Cancer is the quintessential genetic disease, so it comes as little surprise to find it has benefited most from the unravelling of the human genome - the blueprint of life written in the digital DNA code of the cell's chromosomes.
It is now more than 10 years since the full DNA sequence of the human genome was first published and the benefits of that understanding are now apparent in a remarkable breakthrough in breast cancer genetics.
For the first time, scientists have been able to tease apart differences in the DNA of breast cancer patients that go far beyond the results of classical medical science, based on the tradition of analysing tumour tissue under a microscope.
Researchers have used advances in genetics to determine 10 subtypes of breast cancer, each of which has a unique genetic fingerprint that could in the future determine a patient's tailor-made treatment - or cure.
At present, breast cancers are classified according to the presence or absence of a few "markers" or proteins found on the surface of tumour cells. In future, doctors will classify breast cancers based on the presence, absence or even activity of the smallest bits of DNA code.
The power of the latest study, published in the journal Nature, resides in the ability to retrospectively analyse some 2000 frozen samples of breast-tumour tissue collected from women in Britain and Canada between five and 10 years ago.
Using powerful new developments in DNA analysis, such as computer-controlled "micro arrays" that can automatically scan the entire three-billion-letter code of the human genome for the smallest of mutations, scientists were able to confidently pigeonhole each tissue sample into one of 10 subtypes.
Each subtype had defined characteristics in terms of DNA variations and gene activity. The scientists could also show that each subtype displayed subtle but important features in terms of a patient's prognosis - in other words the DNA differences mattered.
Instead of looking at breast cancer as a single disease with a limited range of treatments, the scientists believe that their breakthrough demonstrates a range of cancer subtypes that can and should be treated differently.
"Our results will pave the way for doctors to diagnose the type of breast cancer a woman has, the types of drugs that will work, and those that won't, in a much more precise way than is currently possible," said Professor Carlos Caldas of Cambridge University, a senior member of the Anglo-Canadian research consortium.

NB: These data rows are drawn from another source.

-- ==== Sys2Proof/Machine/Slot.lean ====
section
/-! DEFINITION. The frame in which every slot runs: the protected words that it reads and overwrites (spec/13 R186,
spec/27 R350), its own effect, and what becomes of a slot that traps or waits. -/

namespace Sys2Proof.Machine

/-- The word of a p register. -/
def wP (n : BitVec 3) : Words := if n = 0 then [] else run_ 1 n.toNat 1
/-- The words of a v register. -/
def wV (n : Nat) : Words := run_ 2 (64 * n) 64
/-- The words of the entry `k` places behind the oldest of a q register. -/
def wQ (s : State) (n k : Nat) : Words := run_ 3 (512 * n + 64 * ((s.core.qhead.getD n 0 + k) % 8)) 64
/-- The words of the stream descriptor that a q register is bound to, none where it is linked. -/
def wBound (s : State) (n : Nat) : Words := match s.boundTo n with | some k => run_ 7 (8 * k) 8 | none => []
/-- The words that a pop or a look at a q register reads: its oldest entry, and the descriptor of its stream. -/
def wHead (s : State) (n : Nat) : Words := wBound s n ++ if (s.q n).isEmpty then [] else wQ s n 0
/-- The words of an m register. -/
def wM (n : Nat) : Words := run_ 4 (128 * n) 128
/-- The words of the first rows of a z register. -/
def wZ (z rows : Nat) : Words := run_ 5 (4096 * z) (64 * rows)
/-- The words of one row of a z register. -/
def wRow (z row : Nat) : Words := run_ 5 (4096 * z + 64 * row) 64
/-- The words of an offset register. -/
def wO (n : Nat) : Words := run_ 6 (2 * n) 2
/-- The words of a stream descriptor register. -/
def wSd (n : Nat) : Words := run_ 7 (8 * n) 8
/-- The words of a copy descriptor register. -/
def wCd (n : BitVec 5) : Words := run_ 8 (8 * n.toNat) 8
/-- The first words of an operand buffer, 0-3 for ta, 4-7 for tb. -/
def wBuf (b n : Nat) : Words := run_ 9 (1024 * b) n
/-- The words of a column of a scale memory. -/
def wScale (m col : Nat) : Words := run_ 10 (512 * m + 8 * (col % 64)) 8

/-- The words that a V source operand reads. -/
def wSrc (s : State) (c : BitVec 6) : Words :=
  if c.toNat < 32 then wV c.toNat else if c.toNat < 48 then wHead s (c.toNat - 32)
  else if c.toNat < 56 then wHead s (c.toNat - 48) else []

/-- The words that an X operand reads. -/
def wXm (c : BitVec 6) : Words := if c.toNat < 32 then wV c.toNat else wM (c.toNat - 32)

/-- The words of the active lanes of a V destination. -/
def wDst (s : State) (c : BitVec 6) (mask : W64) : Words :=
  if c.toNat < 32 then (lanesIn mask).map fun i => (2 * 2 ^ 16 + 64 * c.toNat + i, 1)
  else if c.toNat < 48 ∧ (s.boundTo (c.toNat - 32)).isNone then wQ s (c.toNat - 32) (s.q (c.toNat - 32)).length else []

/-- The words that a V destination reads: the descriptor of the stream that it pushes to. -/
def wPush (s : State) (c : BitVec 6) : Words := if 32 ≤ c.toNat ∧ c.toNat < 48 then wBound s (c.toNat - 32) else []

/-- The words of the active lanes of an m destination. -/
def wDstM (c : BitVec 6) (mask : W64) : Words :=
  (lanesIn mask).map fun i => (4 * 2 ^ 16 + 128 * (c.toNat - 32) + 2 * i, 2)

/-- The kind of a header slot (spec/11 R138): the KIND bits of slot 0 where it is of class H. -/
def headerKind (w : BitVec 128) : Option Nat :=
  if classOf (slotWord w 0) = 4 then some (field (slotWord w 0) 27 26) else none

/-- COUNT and MASK of the bundle's REP header (spec/11 R140). -/
def State.repHeader (s : State) : Option (Nat × Nat) :=
  s.core.bundle.bind fun b =>
    if headerKind b.word = some 1 then some (field (slotWord b.word 0) 25 10, field (slotWord b.word 0) 9 2) else none

/-- The offset registers that advance after a repetition: those that MASK selects, and those that pi selects of the sources
(spec/11 R140, spec/17 R241). -/
def advancing (mask : Nat) (p : BitVec 1) (a b : BitVec 4) : List Nat :=
  (List.range 8).filter fun j => mask / 2 ^ j % 2 == 1 || (p == 1 && (a.toNat == j + 8 || b.toNat == j + 8))

/-- The repetitions that the M.A slot has already done. -/
def State.repDone (s : State) : Nat := match s.core.rep with | some r => r.done | none => 0

/-- The 64-bit words of a tile that a multiply reads, by format: its footprint, or the planes that are read
(spec/17 R232, R243). -/
def sourceWords (fmt planes : Nat) (out : Bool) : Nat :=
  match fmt with | 0 => 1024 | 1 => 512 | 2 => 512 | 3 => if out then 274 else 256 | _ => 64 * planes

"Essentially we've moved from knowing what a breast tumour looks like under a microscope to pinpointing its molecular anatomy - and eventually we'll know which drugs it will respond to."
It would mean that breast cancer patients in the future would have a genetic test before doctors decide on which treatment options to consider. This would end the blunderbuss approach of past therapy, leading to custom-designed "silver bullets" to treat cancer subtypes.
"This has the potential to change the face of breast cancer; from how we diagnose and treat it, to how we follow it up," said Julia Wilson, head of research at the charity Breakthrough Breast Cancer.
At present, some patients are receiving treatment that serves no benefit and is likely to have harmful side effects.
The DNA revolution could change this, although scientists emphasised it will take many years before patients experience the benefits first-hand.
"I want to be very cautious here. This is a very important first step, and now what follows is to validate its clinical use," Caldas said.
One of the first groups to benefit, he said, would be patients who are currently being "over treated" with potentially toxic drugs because current tests do not distinguish between those patients who will benefit from a particular drug and those who do not.
The study, carried out in co-operation with the University of British Columbia in Vancouver, also discovered that certain genes are involved in either driving breast cancer or holding it back from spreading.
Some of these genes are known to be involved in the production of enzymes within human cells, which will make them attractive targets for the development of new anti-cancer drugs, said Sam Aparicio of UBC, the study's co-leader.